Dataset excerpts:
/-- Words whose C bit must be 0: the control-transfer and stand-alone words (R131 rules 4 and 5). -/
def Instr.mustNotChain : Instr → Bool
  | .nop _ _ => false
  | .yield _ _ => false
  | .add _ _ _ _ _ => false
  | .sub _ _ _ _ _ => false
  | .mul _ _ _ _ _ => false
  | .mulhs _ _ _ _ _ => false
  | .mulhu _ _ _ _ _ => false
  | .mins _ _ _ _ _ => false
  | .maxs _ _ _ _ _ => false
  | .adds _ _ _ _ _ => false
  | .and _ _ _ _ _ => false
  | .or _ _ _ _ _ => false
  | .xor _ _ _ _ _ => false
  | .andn _ _ _ _ _ => false
  | .orn _ _ _ _ _ => false
  | .xnor _ _ _ _ _ => false
  | .minu _ _ _ _ _ => false
  | .maxu _ _ _ _ _ => false
  | .shl _ _ _ _ _ => false
  | .shr _ _ _ _ _ => false
  | .sar _ _ _ _ _ => false
  | .rol _ _ _ _ _ => false
  | .ror _ _ _ _ _ => false
  | .clz _ _ _ _ => false
  | .popc _ _ _ _ => false
  | .brev _ _ _ _ => false
  | .cmpEq _ _ _ _ _ => false
  | .cmpNe _ _ _ _ _ => false
  | .cmpLt _ _ _ _ _ => false
  | .cmpLe _ _ _ _ _ => false
  | .cmpLtu _ _ _ _ _ => false
  | .cmpLeu _ _ _ _ _ => false
  | .cmpTst _ _ _ _ _ => false
  | .addi _ _ _ _ _ => false
  | .andi _ _ _ _ _ => false
  | .ori _ _ _ _ _ => false
  | .xori _ _ _ _ _ => false
  | .shli _ _ _ _ _ => false
  | .shri _ _ _ _ _ => false
  | .sari _ _ _ _ _ => false
  | .movi _ _ _ _ => false
  | .movsh _ _ _ _ => false
  | .add64 _ _ _ _ _ => false
  | .sub64 _ _ _ _ _ => false
  | .addsx64 _ _ _ _ _ => false
  | .addzx64 _ _ _ _ _ => false
  | .shl64 _ _ _ _ _ => false
  | .shr64 _ _ _ _ _ => false
  | .sar64 _ _ _ _ _ => false
  | .mul64 _ _ _ _ _ => false
  | .adr _ _ _ _ => false
  | .fadd _ _ _ _ _ _ => false
  | .fsub _ _ _ _ _ _ => false
  | .fmul _ _ _ _ _ _ => false
  | .ffma _ _ _ _ _ _ => false
  | .ffms _ _ _ _ _ _ => false
  | .fnma _ _ _ _ _ _ => false
  | .haddBf16x2 _ _ _ _ _ _ => false
  | .hmulBf16x2 _ _ _ _ _ _ => false
  | .hfmaBf16x2 _ _ _ _ _ _ => false
  | .fdot2Bf16 _ _ _ _ _ _ => false
  | .fmin _ _ _ _ _ => false
  | .fmax _ _ _ _ _ => false
  | .fabs _ _ _ _ => false
  | .fneg _ _ _ _ => false
  | .fcopysign _ _ _ _ _ => false
  | .fclass _ _ _ _ => false
  | .fcmpEq _ _ _ _ _ => false
  | .fcmpNe _ _ _ _ _ => false
  | .fcmpLt _ _ _ _ _ => false
  | .fcmpLe _ _ _ _ _ => false
  | .fcmpUn _ _ _ _ _ => false
  | .fscale _ _ _ _ _ _ => false
  | .frint _ _ _ _ _ => false
  | .cvtBf16F32 _ _ _ _ _ => false
  | .cvtF32Bf16 _ _ _ _ _ => false
  | .cvtE4m3F32 _ _ _ _ _ => false
  | .cvtF32E4m3 _ _ _ _ _ => false
  | .cvtI32F32 _ _ _ _ _ => false
  | .cvtN32F32 _ _ _ _ _ => false
  | .cvtF32I32 _ _ _ _ _ => false
  | .cvtF32N32 _ _ _ _ _ => false
  | .cvtI16I32 _ _ _ _ _ => false
  | .cvtI8I32 _ _ _ _ _ => false
  | .cvtN16N32 _ _ _ _ _ => false
  | .cvtN8N32 _ _ _ _ _ => false
  | .shfl _ _ _ _ _ => false
  | .shflUp _ _ _ _ _ => false
  | .shflDown _ _ _ _ _ => false
  | .shflXor _ _ _ _ _ => false
  | .ballot _ _ _ _ => false
  | .rcp _ _ _ _ => false
  | .rsqrt _ _ _ _ => false
  | .sqrt _ _ _ _ => false
  | .exp2 _ _ _ _ => false
  | .log2 _ _ _ _ => false
  | .sinpi _ _ _ _ => false
  | .cospi _ _ _ _ => false
  | .tanh _ _ _ _ => false
  | .div _ _ _ _ _ => false
  | .divu _ _ _ _ _ => false
  | .rem _ _ _ _ _ => false
  | .remu _ _ _ _ _ => false
  | .fdiv _ _ _ _ _ => false
  | .rand _ _ _ => false
  | .ld _ _ _ _ _ _ _ => false
  | .lds _ _ _ _ _ _ _ => false
  | .st _ _ _ _ _ _ _ => false
  | .ldRo _ _ _ _ _ _ _ => false
  | .ldAcq _ _ _ _ _ _ _ => false
  | .stRel _ _ _ _ _ _ _ => false
  | .pf _ _ _ _ _ => false
  | .atomAdd _ _ _ _ _ _ => false
  | .atomMins _ _ _ _ _ _ => false
  | .atomMaxs _ _ _ _ _ _ => false
  | .atomMinu _ _ _ _ _ _ => false
  | .atomMaxu _ _ _ _ _ _ => false
  | .atomAnd _ _ _ _ _ _ => false
  | .atomOr _ _ _ _ _ _ => false
  | .atomXor _ _ _ _ _ _ => false
  | .atomXchg _ _ _ _ _ _ => false
  | .atomCas _ _ _ _ _ _ => false
  | .atomFadd _ _ _ _ _ => false
  | .atomFmin _ _ _ _ _ => false
  | .atomFmax _ _ _ _ _ => false
  | .fence _ _ _ _ => false
  | .seal _ _ _ _ _ _ => false
  | .unseal _ _ _ _ _ _ => false
  | .watch _ _ _ _ _ _ => false
  | .wait _ _ => true
  | .sleepUntil _ _ => true
  | .barArrive _ _ _ => true
  | .barWait _ _ _ => true
  | .barArriveExp _ _ _ _ => true
  | .cmLd _ _ _ _ _ _ => false
  | .cmSt _ _ _ _ _ _ _ _ => false
  | .cmAdd _ _ _ _ _ _ _ _ => false
  | .cmClaim _ _ _ _ _ _ _ => false
  | .cmWait _ _ _ _ _ _ => false
  | .cmLsn _ _ _ _ => false
  | .cmLaunch _ _ _ _ _ _ _ => false
  | .cmPte _ _ _ _ _ _ _ => false
  | .fenceSeq _ _ _ _ => false
  | .fenceSeqAll _ _ _ _ => false
  | .shld _ _ _ _ _ => false
  | .shst _ _ _ _ _ => false
  | .shmod _ _ _ _ _ _ => false
  | .tcp _ _ _ _ _ _ => false
  | .tcpRed _ _ _ _ _ _ => false
  | .tcpPost _ _ _ _ _ _ => false
  | .ctrAdd _ _ _ _ _ => false
  | .ctrLd _ _ _ _ _ => false
  | .ringArm _ _ _ _ _ => false
  | .mma _ _ _ _ _ _ _ => false
  | .mmaGather _ _ _ _ _ _ _ _ => false
  | .accClr _ _ _ _ => false
  | .accLd _ _ _ _ _ _ => false
  | .accSt _ _ _ _ _ _ => false
  | .gsend _ _ _ _ _ _ => false
  | .qfence _ _ _ _ _ _ => false
  | .br _ _ => true
  | .call _ _ => true
  | .jmp _ _ => true
  | .jmpl _ _ => true
  | .reconv _ => true
  | .kget _ _ _ _ => false
  | .kset _ _ _ _ => false
  | .pand _ _ _ _ _ => false
  | .por _ _ _ _ _ => false
  | .pxor _ _ _ _ _ => false
  | .pandn _ _ _ _ _ => false
  | .pnez _ _ _ _ => false
  | .pget _ _ _ => false
  | .pset _ _ _ => false
  | .exit _ _ _ => true
  | .safept => true
  | .vinfo _ _ _ _ => false
  | .trap _ _ => true
  | .sysc _ _ => true
  | .brk _ _ => true
  | .rti _ => true
  | .rdsr _ _ _ _ => false
  | .wrsr _ _ _ _ => false
  | .rdclk _ _ _ => false
  | .dcwb _ _ _ _ => false
  | .icinv _ _ _ _ => false
  | .fbar _ => true
  | .qbind _ _ _ _ => false
  | .qunbind _ _ _ => false
  | .gbind _ _ _ _ _ => false
  | .gunbind _ _ _ _ => false
  | .fetchFault => true
  | .sqTail _ _ => true
  | .queuePick _ => true
  | .commandComplete _ => true
  | .dispatch _ => true
  | .steal _ _ => true
  | .slotRelease _ => true
  | .issueSelect _ _ => true
  | .eftResume _ _ _ => true
  | .reconvRelease _ _ => true
  | .sleepWake _ _ _ => true
  | .barrierArrival _ _ _ => true
  | .barrierSpillArrival _ _ _ => true
  | .tokenClear _ _ _ => true
  | .storeArrival _ => true
  | .leaseLapse _ => true
  | .versionCurrent _ => true
  | .lineFetch _ _ _ => true
  | .atomicRequest _ => true
  | .watchTimeout _ => true
  | .taskFinish _ _ => true
  | .contributionArrive _ => true
  | .rootMerge _ => true
  | .preemptionRequest _ => true
  | .copyIssueStop _ => true
  | .contextSave _ => true
  | .forcedSave _ => true
  | .balanceRefill => true
  | .energyCharge _ _ => true
  | .governorStep => true
  | .entryTake _ _ => true
  | .entryRetire _ => true
  | .entryStall _ _ => true
  | .cntIncrement _ => true
  | .triggerSlotFree _ _ => true
  | .promiseRevision _ _ => true
  | .windowPost _ => true
  | .contributionCombine _ _ => true
  | .contributionRetry _ => true
  | .matrixStep _ => true
  | .matrixQueueStall _ => true
  | .storeRecord => true
  | .addRecord => true
  | .claimRecord => true
  | .launchRecord => true
  | .pteRecord => true
  | .part => true
  | .sysst => true
  | .keyroll => true
  | .recordArrival _ _ _ _ => true
  | .recordReturn _ => true
  | .tokenArrival _ _ _ _ _ _ _ => true
  | .tokenLossTimeout => true
  | .probe _ => true
  | .recordRepair _ _ _ _ _ => true
  | .recordVoid _ => true
  | .applyStall => true
  | .bypass _ => true
  | .join _ => true
  | .snapshotCopy _ _ => true
  | .loopstart _ => true
  | .loopgo => true
  | .setowners _ _ _ => true
  | .setroute _ _ _ _ => true
  | .portdrain _ => true
  | .portup _ => true
  | .setppt _ _ _ => true
  | .keyload _ _ => true
  | .resync _ => true
  | .fabricPacket _ _ _ _ _ _ _ _ => true
  | .packetResend _ => true
  | .portDown _ => true
  | .routeStall _ => true
  | .ownerreject _ _ => true
  | .remoteAccessFailed _ _ => true
  | .windowRequest _ => true
  | .winOpen _ => true
  | .winRevoke _ => true
  | .windowClose _ => true
  | .hbqTail _ _ => true
  | .fresume _ _ => true
  | .vpgrow _ _ => true
  | .ltinval _ _ => true
  | .ltinvalComplete => true
  | .sockreset _ => true
  | .lotseed _ => true
  | .serviceRegisterWrite _ _ _ _ => true
  | .capabilityRecord _ _ _ _ _ _ => true
  | .packetPull _ _ _ _ => true
  | .bindack _ _ => true
  | .qstate _ _ _ _ _ _ => true
  | .invack _ _ => true
  | .guestFault _ _ _ _ _ => true
  | .guestRead _ _ _ => true
  | .ownershipRequest _ _ _ => true
  | .writeBack _ _ _ _ _ _ => true
  | .recallAnswer _ _ _ _ => true
  | .guestAtomic _ _ _ _ _ _ _ => true
  | .translationRequest _ _ _ _ => true
  | .guestDutyTimeout _ _ => true
  | .linkRetrain _ _ => true
  | .hostSnoop _ _ => true
  | .cxlMemAccess _ _ _ _ => true
  | .atsInvalidation _ _ => true
  | .atsTimeout _ => true
  | .hostLinkError _ _ => true
  | .tdiLeaveRun _ => true
  | .attestationRequest _ => true
  | .softError _ _ _ _ => true
  | .hbmFailure _ _ _ => true
  | .readyBitRise _ => true
  | .liveUpdate _ _ _ _ => true
  | .watchdogFailover => true
  | .moduleReset => true
  | .mergeWindowHoldEnd _ => true
  | .drain _ _ => true
  | .discard _ => true
  | .tdispRequest _ _ _ _ => true
  | .hostSync => true
  | .managementRecord _ _ _ => true
  | .mirrorPeriodEnd => true

/-- What a 32-bit word is: an instruction, or no instruction with the lowest condition of R314 it meets. -/
inductive Decoded where
  | instr (i : Instr)
  | reject (f : DecodeFault)
  deriving DecidableEq, Repr

/-- Decoding of one word (R314): the reserved encodings first, then the guard, the registers, the ports, and the
chain bit of a word that must not carry it. -/
def decodeWord (w : Nat) : Decoded :=
  match selectWord w with
  | none => .reject .reservedEncoding
  | some i =>
    match i.illegal with
    | some f => .reject f
    | none => if i.mustNotChain && flag w 31 then .reject .chainViolation else .instr i

/-- The number a list of bytes holds, the first byte lowest (R4). -/
def leValue : List (BitVec 8) → Nat
  | [] => 0
  | b :: rest => b.toNat + 256 * leValue rest

/-- The n bytes of a number, the lowest first (R4). -/
def leBytes : Nat → Nat → List (BitVec 8)
  | 0, _ => []
  | n + 1, v => BitVec.ofNat 8 v :: leBytes n (v / 256)

/-- Decoding of a byte string: the first four bytes are one word (R126), the rest is returned. Too few bytes are
no word. -/
def decodeBytes : List (BitVec 8) → Option (Decoded × List (BitVec 8))
  | b0 :: b1 :: b2 :: b3 :: rest => some (decodeWord (leValue [b0, b1, b2, b3]), rest)
  | _ => none

/-- The decoder's answer for an opcode-table row's word, laid out as the hardware stores it. -/
def decodeTableWord (nbits w : Nat) : Option Instr :=
  if nbits = 0 ∨ 32 < nbits ∨ 2 ^ 32 ≤ w then none
  else match decodeBytes (leBytes 4 w) with
    | some (.instr i, _) => some i
    | _ => none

◆ Exercise ◆
Only lines holding the string "lowest" are wanted; gather each one from the entries above.

◆ Answer box ◆
/-- What a 32-bit word is: an instruction, or no instruction with the lowest condition of R314 it meets. -/
/-- The number a list of bytes holds, the first byte lowest (R4). -/
/-- The n bytes of a number, the lowest first (R4). -/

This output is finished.